Once upon a time in Imperial Russia, a grand celebration was held to commemorate 300 years of Romanov rule. Visiting dignitaries from across Europe stood awestruck by the sheer number of faithful subjects gathered outside the Winter Palace. A luxurious ball was thrown and the hall was awash with a sea of furs, jewels and tiaras, blushing young maidens, gallant young lads, rich foods, lilting music, and much merry-making. This feast for the senses could only be described as a fairytale—a Russian Fairytale—owing to the intensity of its grandeur. But underneath the pomp and circumstance, unrest and resentment were simmering and had been simmering for a while in the secret corners of politics. It boiled over into such chaos a short four years later that Tsar Nicholas II, the supposed representation of God Himself on earth, was forced to abdicate the throne.

The fairytale was over.

The tsar sought for protection from his cousin, the look-alike King George V of Great Britain. It was granted. But in the UK, news of asylum generated outrage by the Labor and liberal parties. Cousin George feared he might be met with the same fate as Nicky, and so, the offer of asylum was rescinded. Meanwhile, to protect the Imperial Family from the wolves of revolution, Kerensky’s provincial government whisked them to the Urals during the winter of 1917. The idea was to evacuate the family abroad through Japan once spring came. But the Red Tide was fierce, and the last ruling Romanovs became political prisoners of the Bolsheviks.

100 years ago, in the pre-dawn hours of July 17th, 1918, the Romanovs and a few faithful servants were corralled into the basement of a “house of special purpose”. Here is where historians disagree as to the proceeding events. However, the general consensus is that Nicky and Alix, and their five children, Olga, Tatiana, Maria, Anastasia, and Alexei, were assassinated by the Bolsheviks under the order of Vladimir Lenin. To Lenin, for a one-party communist dictatorship to live, an absolute monarchy had to die.

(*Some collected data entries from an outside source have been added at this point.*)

-- ==== Sys2Proof/Machine/Numerics.lean ====
section
/-! DEFINITION. Narrow numbers: format codes, decoding, rounding and the arithmetic of single elements (R18 to R40).
Every finite value is an exact rational; a rounding names its format and its mode. -/

namespace Sys2Proof.Machine

/-- The format codes of R18. -/
inductive Fmt where
  | int8 | e4m3 | e5m2 | int4 | e2m1 | int2 | tern | bf16 | fp16 | fp32
  deriving DecidableEq, Repr

/-- The format a code names; codes 0xA to 0xF are reserved (R18). -/
def Fmt.ofCode : Nat → Option Fmt
  | 0 => some .int8 | 1 => some .e4m3 | 2 => some .e5m2 | 3 => some .int4 | 4 => some .e2m1
  | 5 => some .int2 | 6 => some .tern | 7 => some .bf16 | 8 => some .fp16 | 9 => some .fp32
  | _ => none

/-- Bits of one element; TERN is packed by groups (R20) and has no whole width. -/
def Fmt.bits : Fmt → Nat
  | .int8 | .e4m3 | .e5m2 => 8
  | .int4 | .e2m1 => 4
  | .int2 => 2
  | .tern => 1
  | .bf16 | .fp16 => 16
  | .fp32 => 32

/-- The integer formats (R27). -/
def Fmt.isInt : Fmt → Bool
  | .int8 | .int4 | .int2 | .tern => true
  | _ => false

/-- The bytes that hold `n` elements of a row (R19, R20). -/
def Fmt.rowBytes (f : Fmt) (n : Nat) : Nat :=
  match f with
  | .tern => (n / 128) * 26 + (n % 128 + 4) / 5
  | _ => (n * f.bits + 7) / 8

/-- `2 ^ e` for any integer exponent. -/
def pow2 : Int → Rat
  | .ofNat n => ((2 ^ n : Nat) : Rat)
  | .negSucc n => mkRat 1 (2 ^ (n + 1))

/-- The integer `e` with `2^e <= x < 2^(e+1)`, for positive `x`. -/
def floorLog2 (x : Rat) : Int :=
  let k : Int := (Nat.log2 x.num.natAbs : Int) - (Nat.log2 x.den : Int)
  if pow2 k ≤ x then k else k - 1

/-- The least integer `e` with `x <= 2^e`, for positive `x`. -/
def ceilLog2 (x : Rat) : Int :=
  let k := floorLog2 x
  if pow2 k = x then k else k + 1

/-- A value of a format: finite with its sign (so that the zeros are two), infinite, or NaN. -/
inductive Val where
  | fin (neg : Bool) (mag : Rat)
  | inf (neg : Bool)
  | nan
  deriving DecidableEq, Repr

/-- The finite value as a rational; infinities and NaN read as 0 and are treated before this is asked. -/
def Val.toRat : Val → Rat
  | .fin neg m => if neg then -m else m
  | _ => 0

/-- A finite value from a rational; zero takes the sign `neg`. -/
def Val.ofRat (neg : Bool) (x : Rat) : Val :=
  if x = 0 then .fin neg 0 else if x < 0 then .fin true (-x) else .fin false x

def Val.isFinite : Val → Bool
  | .fin _ _ => true
  | _ => false

/-- The sign a value shows. -/
def Val.sign : Val → Bool
  | .fin n _ => n
  | .inf n => n
  | .nan => false

/-- The shape of a binary floating format (R18). -/
structure FloatShape where
  expBits : Nat
  manBits : Nat
  bias : Int
  maxFinite : Rat
  hasInf : Bool
  hasNan : Bool
  deriving DecidableEq, Repr

/-- The shapes of R18. -/
def Fmt.shape : Fmt → Option FloatShape
  | .e4m3 => some ⟨4, 3, 7, 448, false, true⟩
  | .e5m2 => some ⟨5, 2, 15, 57344, true, true⟩
  | .e2m1 => some ⟨2, 1, 1, 6, false, false⟩
  | .bf16 => some ⟨8, 7, 127, pow2 128 - pow2 120, true, true⟩
  | .fp16 => some ⟨5, 10, 15, 65504, true, true⟩
  | .fp32 => some ⟨8, 23, 127, pow2 128 - pow2 104, true, true⟩
  | _ => none

/-- The value of a floating code (R18). -/
def decodeFloat (f : Fmt) (sh : FloatShape) (code : Nat) : Val :=
  let m := code % 2 ^ sh.manBits
  let e := (code / 2 ^ sh.manBits) % 2 ^ sh.expBits
  let neg := code / 2 ^ (sh.manBits + sh.expBits) % 2 = 1
  let top := e = 2 ^ sh.expBits - 1
  let isNan := match f with
    | .e4m3 => decide (top ∧ m = 7)
    | .e2m1 => false
    | _ => decide (top ∧ m ≠ 0)
  if isNan then .nan
  else if sh.hasInf ∧ top ∧ m = 0 then .inf neg
  else if e = 0 then .fin neg ((m : Rat) * pow2 (1 - sh.bias - sh.manBits))
  else .fin neg (((2 ^ sh.manBits + m : Nat) : Rat) * pow2 ((e : Int) - sh.bias - sh.manBits))

/-- The value of an element code; `unsignedCode` reads an integer code as unsigned (R21 ZP). A TERN code is the trit
plus 1. -/
def decodeVal (f : Fmt) (unsignedCode : Bool) (code : Nat) : Val :=
  match f.shape with
  | some sh => decodeFloat f sh code
  | none =>
    match f with
    | .tern => Val.ofRat false (((code : Int) - 1 : Int) : Rat)
    | _ =>
      if unsignedCode then Val.ofRat false (code : Rat)
      else Val.ofRat false ((signed f.bits code : Int) : Rat)

/-- A NaN of a format; the payload is a free value of the operands (log 6). -/
def nanCode (f : Fmt) (a b c : Word) : Nat :=
  let p := (Config.nanPayload a b c).toNat
  let s := p / 2 ^ 31
  match f with
  | .fp32 => s * 2 ^ 31 + 0x7FC00000 + p % 2 ^ 22
  | .bf16 => s * 2 ^ 15 + 0x7FC0 + p % 2 ^ 6
  | .fp16 => s * 2 ^ 15 + 0x7E00 + p % 2 ^ 9
  | .e5m2 => s * 2 ^ 7 + 0x7E + p % 2
  | .e4m3 => s * 2 ^ 7 + 0x7F
  | _ => 0

/-- The rounding of an operation: to nearest, ties to even, or stochastic with the 16-bit draw of R40. -/
inductive Round where
  | nearest
  | stochastic (r : Nat)
  deriving DecidableEq, Repr

/-- A rational rounded to an integer under R39 or R40; the second part says that it was inexact. -/
def roundInt (md : Round) (x : Rat) : Int × Bool :=
  let n := x.floor
  let f := x - (n : Rat)
  let up := match md with
    | .nearest => decide (f > 1 / 2) || (decide (f = 1 / 2) && decide (n % 2 = 1))
    | .stochastic r => decide ((r : Int) < (f * 65536).floor)
  (if up then n + 1 else n, f ≠ 0)

/-- A finite value rounded to a floating shape: its rounded value, inexact, and above the largest finite. -/
def roundFloat (sh : FloatShape) (md : Round) (x : Rat) : Rat × Bool × Bool :=
  if x = 0 then (0, false, false)
  else
    let e := max (floorLog2 (if x < 0 then -x else x)) (1 - sh.bias)
    let u := pow2 (e - sh.manBits)
    let (n, inexact) := roundInt md (x / u)
    let y := (n : Rat) * u
    (y, inexact, decide ((if y < 0 then -y else y) > sh.maxFinite))

/-- The code of a value that a floating format holds exactly. -/
def encodeFloat (sh : FloatShape) (v : Val) : Nat :=
  match v with
  | .fin neg m =>
    let s := neg.toNat * 2 ^ (sh.expBits + sh.manBits)
    if m = 0 then s
    else
      let e := max (floorLog2 m) (1 - sh.bias)
      let n := (m / pow2 (e - sh.manBits)).floor.toNat
      if n < 2 ^ sh.manBits then s + n
      else s + (e + sh.bias).toNat * 2 ^ sh.manBits + (n - 2 ^ sh.manBits)
  | .inf neg => neg.toNat * 2 ^ (sh.expBits + sh.manBits) + (2 ^ sh.expBits - 1) * 2 ^ sh.manBits
  | .nan => (2 ^ sh.expBits - 1) * 2 ^ sh.manBits + 2 ^ (sh.manBits - 1)

/-- The largest and smallest integer of an integer format (R18). -/
def Fmt.intMax : Fmt → Int
  | .int8 => 127 | .int4 => 7 | .int2 => 1 | _ => 1
def Fmt.intMin : Fmt → Int
  | .int8 => -128 | .int4 => -8 | .int2 => -2 | _ => -1

/-- The formats a conversion to which saturates (R39). -/
def Fmt.saturates : Fmt → Bool
  | .bf16 | .fp16 | .fp32 => false
  | _ => true

/-- The code of an integer in an integer format; a TERN code is the trit plus 1. -/
def intCode (f : Fmt) (n : Int) : Nat :=
  match f with
  | .tern => (n + 1).toNat
  | _ => (BitVec.ofInt f.bits n).toNat

/-- An operation's result: the element code and the flags it raises. -/
abbrev Coded := Nat × Word

/-- The flags of a rounded result `y` (R39). -/
def resultFlags (sh : FloatShape) (y : Rat) (inexact : Bool) : Word :=
  if inexact then
    flagInexact ||| (if y ≠ 0 ∧ (if y < 0 then -y else y) < pow2 (1 - sh.bias) then flagUnderflow else 0)
  else 0

/-- Conversion of a value to a format under R39 and R40; `src` carries the operand bits a NaN result depends on. -/
def convertTo (f : Fmt) (md : Round) (v : Val) (src : Word) : Coded :=
  match f.shape with
  | some sh =>
    match v with
    | .nan => if sh.hasNan then (nanCode f src 0 0, 0) else (0, flagInvalid)
    | .inf neg =>
      if f.saturates then (encodeFloat sh (.fin neg sh.maxFinite), flagOverflow) else (encodeFloat sh (.inf neg), 0)
    | .fin neg m =>
      let x := if neg then -m else m
      let (y, inx, ovf) := roundFloat sh md x
      if ovf then
        (encodeFloat sh (if f.saturates then .fin neg sh.maxFinite else .inf neg), flagOverflow ||| flagInexact)
      else (encodeFloat sh (Val.ofRat neg y), resultFlags sh y inx)
  | none =>
    match v with
    | .nan => (intCode f 0, flagInvalid)
    | .inf neg => (intCode f (if neg then f.intMin else f.intMax), flagOverflow)
    | .fin neg m =>
      let (n, inexact) := roundInt md (if neg then -m else m)
      if n > f.intMax then (intCode f f.intMax, flagOverflow ||| flagInexact)
      else if n < f.intMin then (intCode f f.intMin, flagOverflow ||| flagInexact)
      else (intCode f n, if inexact then flagInexact else 0)

/-- The 32-bit pattern of a value in FP32, rounded to nearest. -/
def toFp32 (v : Val) (src : Word) : Word × Word :=
  let c := convertTo .fp32 .nearest v src
  (word c.1, c.2)

/-- The value of an FP32 pattern. -/
def fp32Val (w : Word) : Val := decodeVal .fp32 false w.toNat

/-- The value of an FP32 pattern as a rational. -/
def fp32Rat (w : Word) : Rat := (fp32Val w).toRat

/-- An active operand element that is NaN or infinite sets NAN_INPUT (R51, R93). -/
def nanIn (v : Val) : Word := if v.isFinite then 0 else flagNanInput

/-- A sum of two values before rounding: the IEEE 754 cases. `none` is an invalid operation. -/
def addVal (a b : Val) : Option Val :=
  match a, b with
  | .nan, _ => some .nan
  | _, .nan => some .nan
  | .inf x, .inf y => if x = y then some (.inf x) else none
  | .inf x, _ => some (.inf x)
  | _, .inf y => some (.inf y)
  | .fin x m, .fin y n =>
    let r := (if x then -m else m) + (if y then -n else n)
    some (Val.ofRat (x && y) r)

/-- A product before rounding. -/
def mulVal (a b : Val) : Option Val :=
  match a, b with
  | .nan, _ => some .nan
  | _, .nan => some .nan
  | .inf x, .inf y => some (.inf (x != y))
  | .inf x, .fin y n => if n = 0 then none else some (.inf (x != y))
  | .fin x m, .inf y => if m = 0 then none else some (.inf (x != y))
  | .fin x m, .fin y n => some (.fin (x != y) (m * n))

/-- Rounds the outcome of `addVal` or `mulVal` into the lane format; `none` is NaN with INVALID. -/
def finish (f : Fmt) (md : Round) (r : Option Val) (a b c : Word) : Coded :=
  match r with
  | none => (nanCode f a b c, flagInvalid)
  | some .nan => (nanCode f a b c, 0)
  | some v => convertTo f md v a

/-- `a + b` in a floating lane format. -/
def fAdd (f : Fmt) (md : Round) (a b : Nat) : Coded :=
  let x := decodeVal f false a
  let y := decodeVal f false b
  let r := finish f md (addVal x y) (word a) (word b) 0
  (r.1, r.2 ||| nanIn x ||| nanIn y)

/-- `a * b` in a floating lane format. -/
def fMul (f : Fmt) (md : Round) (a b : Nat) : Coded :=
  let x := decodeVal f false a
  let y := decodeVal f false b
  let r := finish f md (mulVal x y) (word a) (word b) 0
  (r.1, r.2 ||| nanIn x ||| nanIn y)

Here is where the chorus of if-onlys cries out in lamentation. If only the Czechoslovak Legion had reached the Romanovs a week earlier… If only the disorganized White Army, whose canons were within earshot of the Romanovs, had stormed Ekaterinburg… If only Cousin George had a stiffer resolve… If only they had survived.

One might call it fate, a build-up of missed opportunities, or a series of unfortunate events: Nicholas was unprepared to perform the duties of the Tsar upon the death of his father, Alexander III; he fell in love and married a German princess whose family was openly anti-Russian; he dithered in calling for peace during the Russo-Japanese War when defeat was inevitable; he hid behind palace walls when peasants and workers rioted for better working conditions and wages; he tolerated Rasputin’s seemingly ubiquitous presence with his family, which fanned negative press; he entered his woefully unprepared and outdated army into WWI where they were soundly beaten by the Germans on the Eastern Front; and he watched helplessly as a severe winter caused food shortages and riots on an already collapsing government in 1917. By this point, even the officers of the Imperial army were loath to remain loyal to the Tsar, and the spirit of revolution was flying strong and high.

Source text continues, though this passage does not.